4) We do an all-AMPs RETRIEVE step from Spool 3 (Last Use) by way of
an all-rows scan into Spool 2 (all_amps) (compressed columns
allowed), which is duplicated on all AMPs. The size of Spool 2 is
estimated with high confidence to be 90 rows (1,800 bytes).
5) We do an all-AMPs JOIN step from TheDatabase.t01 by way of an
all-rows scan with no residual conditions, which is joined to
Spool 2 (Last Use) by way of an all-rows scan. TheDatabase.t01
and Spool 2 are joined using a inclusion dynamic hash join, with a
join condition of (“TheDatabase.t01.COL1 = COL1”). The
input table TheDatabase.t01 will not be cached in memory. The
result goes into Spool 1 (group_amps), which is built locally on
the AMPs. The size of Spool 1 is estimated with low confidence to
be 27,071,447 rows (5,847,432,552 bytes). The estimated time for
this step is 24.66 seconds.
6) Finally, we send out an END TRANSACTION step to all AMPs involved
in processing the request.
-> The contents of Spool 1 are sent back to the user as the result of
statement 1.
The following performance diagram indicates that the performance metrics remain consistent with those of the previous query:
Rows | Disk IOs | CPU Seconds | Spool Space |
108.121.087,00 | 585.999,00 | 743,45 | 20.831.922.176,00 |
I rewrote the query as a straightforward INNER JOIN on the third try.
SELECT * FROM TheDatabase.TheTable t01
INNER JOIN
TMP_COL1 t02
ON
T01.COL1 = T02.COL1;
Please find below the updated execution plan:
Explain SELECT * FROM TheDatabase.TheTable t01
INNER JOIN
TMP_COL1 t02
ON T01.COL1 = T02.COL1
1) First, we lock a distinct TheDatabase.” pseudo table” for read
on a RowHash to prevent global deadlock for TheDatabase.t01.
2) Next, we lock TheDatabase.t01 for read.
3) We do an all-AMPs RETRIEVE step from TheUser.t02 by way of an
all-rows scan with no residual conditions into Spool 2 (all_amps)
(compressed columns allowed), which is duplicated on all AMPs.
Then we do a SORT to partition by rowkey. The size of Spool 2 is
estimated with high confidence to be 180 rows (2,880 bytes). The
estimated time for this step is 0.01 seconds.
4) We do an all-AMPs JOIN step from Spool 2 (Last Use) by way of an
all-rows scan, which is joined to TheDatabase.t01 by way of an
all-rows scan with no residual conditions. Spool 2 and
TheDatabase.t01 are joined using a product join, with a join
condition of (“TheDatabase.t01.COL1 = COL1”) enhanced by
dynamic partition elimination. The input table TheDatabase.t01
will not be cached in memory, but it is eligible for synchronized
scanning. The result goes into Spool 1 (group_amps), which is
built locally on the AMPs. The size of Spool 1 is estimated with
low confidence to be 54,142,893 rows (11,857,293,567 bytes).
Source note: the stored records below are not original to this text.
-- ==== Sys2Proof/Machine/Bytes.lean ====
section
/-! DEFINITION. Numbers and bytes: arithmetic on whole numbers (00_scope, Units, Ranges and Arithmetic), the byte order
and check byte of chapter 12, the line's bit order and CRC (R200), and the lengths of service commands (R201). -/

namespace Sys2Proof.Machine

/-! ### Whole-number arithmetic -/

/-- n / d rounded to nearest. -/
def roundNat (n d : Nat) : Nat := (2 * n + d) / (2 * d)

/-- n / d rounded to nearest, halves away from zero. -/
def roundInt (n : Int) (d : Nat) : Int :=
  if n < 0 then -((roundNat n.natAbs d : Nat) : Int) else ((roundNat n.natAbs d : Nat) : Int)

/-- The ceiling of n / d, for d > 0. -/
def ceilDiv (n d : Nat) : Nat := (n + d - 1) / d

/-- x clamped to [lo, hi]. -/
def clampNat (lo hi x : Nat) : Nat := if x < lo then lo else if hi < x then hi else x

/-- x clamped to [lo, hi]. -/
def clampInt (lo hi x : Int) : Int := if x < lo then lo else if hi < x then hi else x

/-! ### Bytes -/

/-- The low eight bits of a number. -/
def byteOf (n : Nat) : Byte := BitVec.ofNat 8 n

/-- k bytes of a number, most significant first (chapter 12). -/
def bytesOf : Nat → Nat → List Byte
  | 0, _ => []
  | k + 1, n => byteOf (n / 256 ^ k) :: bytesOf k n

/-- k bytes of a signed number in two's complement (chapter 12). -/
def signedBytes (k : Nat) (i : Int) : List Byte := bytesOf k (i % (256 ^ k : Nat)).toNat

/-- A local time: four bytes. -/
def timeBytes (t : Time) : List Byte := bytesOf 4 t.toNat

/-- A yes or no sent as 1 or 0. -/
def boolByte (b : Bool) : Byte := if b then 1#8 else 0#8

/-- The number k bytes carry, most significant first. -/
def numberOf (bytes : List Byte) : Nat := bytes.foldl (fun n b => n * 256 + b.toNat) 0

/-- The k-byte number at an offset. -/
def numberAt (bytes : List Byte) (offset k : Nat) : Nat := numberOf ((bytes.drop offset).take k)

/-- The exclusive OR of all bytes. -/
def xorBytes (bytes : List Byte) : Byte := bytes.foldl (· ^^^ ·) 0#8

/-- A message with its check byte, which makes the exclusive OR of every byte 0 (R201). -/
def withCheck (bytes : List Byte) : List Byte := bytes ++ [xorBytes bytes]

/-- A byte whose bits in `stated` are those of `value`; the other bits are left open by the layouts (log 14). -/
def withSpare (place : Nat) (stated value : Byte) : Byte :=
  (value &&& stated) ||| (Config.spareBits place &&& ~~~stated)

/-- The bits of a byte, least significant first: the order on the line (R200). -/
def lineBits (b : Byte) : List Bool := (List.range 8).map b.getLsbD

/-- The byte of eight line bits, first received first. -/
def byteOfBits (bits : List Bool) : Byte :=
  bits.foldr (fun b acc => (acc <<< 1) ||| boolByte b) 0#8

/-- Whole bytes of a run of line bits; bits left over are dropped. -/
def gatherBytes : List Bool → List Byte
  | b0 :: b1 :: b2 :: b3 :: b4 :: b5 :: b6 :: b7 :: rest => byteOfBits [b0, b1, b2, b3, b4, b5, b6, b7] :: gatherBytes rest
  | _ => []

/-- One bit into the CRC register, generator x^16 + x^12 + x^5 + 1 (R200). -/
def crcBit (r : BitVec 16) (b : Bool) : BitVec 16 :=
  (r <<< 1) ^^^ (if r.getLsbD 15 != b then 0x1021#16 else 0#16)

/-- One byte into the CRC register, most significant bit first (R200). -/
def crcByte (r : BitVec 16) (b : Byte) : BitVec 16 := (lineBits b).reverse.foldl crcBit r

/-- The CRC of a frame body: the register starts at all ones and is not inverted (R200). -/
def lineCrc (body : List Byte) : BitVec 16 := body.foldl crcByte 0xFFFF#16

/-! ### The line code (R200) -/

/-- The symbol of a bit. -/
def codeOfBit (b : Bool) : LineCode := if b then .one else .zero

/-- The levels of a symbol's two halves, true for high: 0 is low then high, 1 high then low, J high and K low for the
whole bit time (R200). -/
def codeLevels : LineCode → Bool × Bool
  | .zero => (false, true)
  | .one => (true, false)
  | .j => (true, true)
  | .k => (false, false)

/-- The symbol that two half-bit levels are. -/
def codeOfLevels (first second : Bool) : LineCode :=
  match first, second with
  | false, true => .zero
  | true, false => .one
  | true, true => .j
  | false, false => .k

/-- The start delimiter (R200). -/
def startDelimiter : List LineCode := [.one, .zero, .j, .k, .j, .k, .one, .zero]

/-- The symbols of a frame: start delimiter, body, CRC high byte first, each byte least significant bit first (R26,
R200). -/
def frameCodes (body : List Byte) (crc : BitVec 16) : List LineCode :=
  startDelimiter ++ ((body ++ bytesOf 2 crc.toNat).flatMap lineBits).map codeOfBit

/-- One more symbol while a start delimiter is looked for, `matched` of whose symbols have been heard: how many have then
been heard; none when a J or K stands outside a start delimiter, a code violation (R37, R200). -/
def delimiterStep (matched : Nat) (x : LineCode) : Option Nat :=
  if startDelimiter[matched]? = some x then some (matched + 1)
  else if 2 < matched then none
  else
    match x with
    | .one => some 1
    | .zero => some 0
    | .j => none
    | .k => none

/-! ### BCD -/

/-- Adds one to a number of k BCD digits: a digit that passes 9 becomes 0 and carries (R175). -/
def bcdCarry : Nat → Nat → Nat
  | 0, _ => 0
  | k + 1, x => if x % 16 < 9 then x + 1 else 16 * bcdCarry k (x / 16)

/-- The passage number after p (R175). -/
def bcdSucc (p : BitVec 24) : BitVec 24 := BitVec.ofNat 24 (bcdCarry 6 p.toNat)

/-- The passage number k after p. -/
def bcdAdvance : Nat → BitVec 24 → BitVec 24
  | 0, p => p
  | k + 1, p => bcdAdvance k (bcdSucc p)

/-- The character of a decimal digit, in ASCII (PRESUMED, log 38). -/
def digitChar (n : Nat) : Byte := byteOf (0x30 + n % 10)

/-- The six digits of a passage number as characters, highest first (chapter 12, PASSAGE). -/
def passageChars (p : BitVec 24) : List Byte :=
  [20, 16, 12, 8, 4, 0].map fun shift => byteOf (0x30 + p.toNat / 2 ^ shift % 16)

/-- Three decimal digits with leading zeros. -/
def threeDigits (n : Nat) : List Byte := [digitChar (n / 100), digitChar (n / 10), digitChar n]

/-! ### Service commands (R179, R201) -/

/-- Bytes of a service command, check byte included, by its first byte (TABLE 12-3); 0 when it names no command. -/
def commandLength (first : Byte) : Nat :=
  if first = 0x51#8 ∨ first = 0x52#8 ∨ first = 0x53#8 ∨ first = 0x54#8 ∨ first = 0x57#8 then 2
  else if first = 0x55#8 then 5
  else if first = 0x56#8 then 3
  else 0

/-- The bytes of a service command (R201). -/
def commandBytes (c : ServiceCommand) : List Byte :=
  withCheck <| match c with
    | .status => [0x51#8]
    | .takeRecord => [0x52#8]
    | .peekPeers => [0x53#8]
    | .peekTracks => [0x54#8]
    | .forceBeams curtain mask pattern => [0x55#8, byteOf curtain.val, mask, pattern]
    | .clearLockout .camera => [0x56#8, 1#8]
    | .clearLockout .flash => [0x56#8, 2#8]
    | .clearLockout .both => [0x56#8, 3#8]
    | .restart => [0x57#8]

/-- The command a full-length run of bytes is; none when a parameter is out of its range (R179, R201). The check byte
is not looked at here. -/
def commandOf (bytes : List Byte) : Option ServiceCommand :=
  match bytes with
  | [0x51#8, _] => some .status
  | [0x52#8, _] => some .takeRecord
  | [0x53#8, _] => some .peekPeers
  | [0x54#8, _] => some .peekTracks
  | [0x55#8, curtain, mask, pattern, _] =>
    if h : curtain.toNat < 4 then some (.forceBeams ⟨curtain.toNat, h⟩ mask pattern) else none
  | [0x56#8, 1#8, _] => some (.clearLockout .camera)
  | [0x56#8, 2#8, _] => some (.clearLockout .flash)
  | [0x56#8, 3#8, _] => some (.clearLockout .both)
  | [0x57#8, _] => some .restart
  | _ => none

/-- A command of full length that R179 judges complete. -/
def judgeCommand (bytes : List Byte) : Option ServiceCommand :=
  if xorBytes bytes = 0#8 then commandOf bytes else none

/-- The full-length service commands that R179 discards: a bad check byte, or a parameter out of its range. -/
def discardedCommand (bytes : List Byte) : Bool :=
  match bytes with
  | [] => false
  | c :: _ => commandLength c != 0 && bytes.length == commandLength c
      && (judgeCommand bytes).isNone

end Sys2Proof.Machine
end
The
estimated time for this step is 26.79 seconds.
5) Finally, we send out an END TRANSACTION step to all AMPs involved
in processing the request.
-> The contents of Spool 1 are sent back to the user as the result of
statement 1. The total estimated time is 26.80 seconds.
The current blueprint for executing our benchmark query appears encouraging.
The join step utilizes dynamic partition elimination in a product join.
Knowing that the left table (TMP_COL1) has only one row, we can anticipate improved query performance compared to our previous two queries.
The FSG stores the TMP_COL1 row and compares it to the matching partition where COL1=’100′.
Hence, a product join’s impact ought to be inconsequential, while a dynamic partition is expected to enhance query performance notably. In fact, the performance diagram below illustrates that we are achieving nearly identical performance results (with only a slight increase in CPU seconds) as the benchmarking query that utilized static partition elimination.
Rows | Disk IOs | CPU Seconds | Spool Space |
108.121.087,00 | 295.099,00 | 596,86 | 21.214.113.280,00 |
Conclusion:
Although the optimizer generally performs well, analyzing the execution plan and seeking potential enhancements is beneficial. In this case, a minor query rewrite could decrease disk IO by 50%.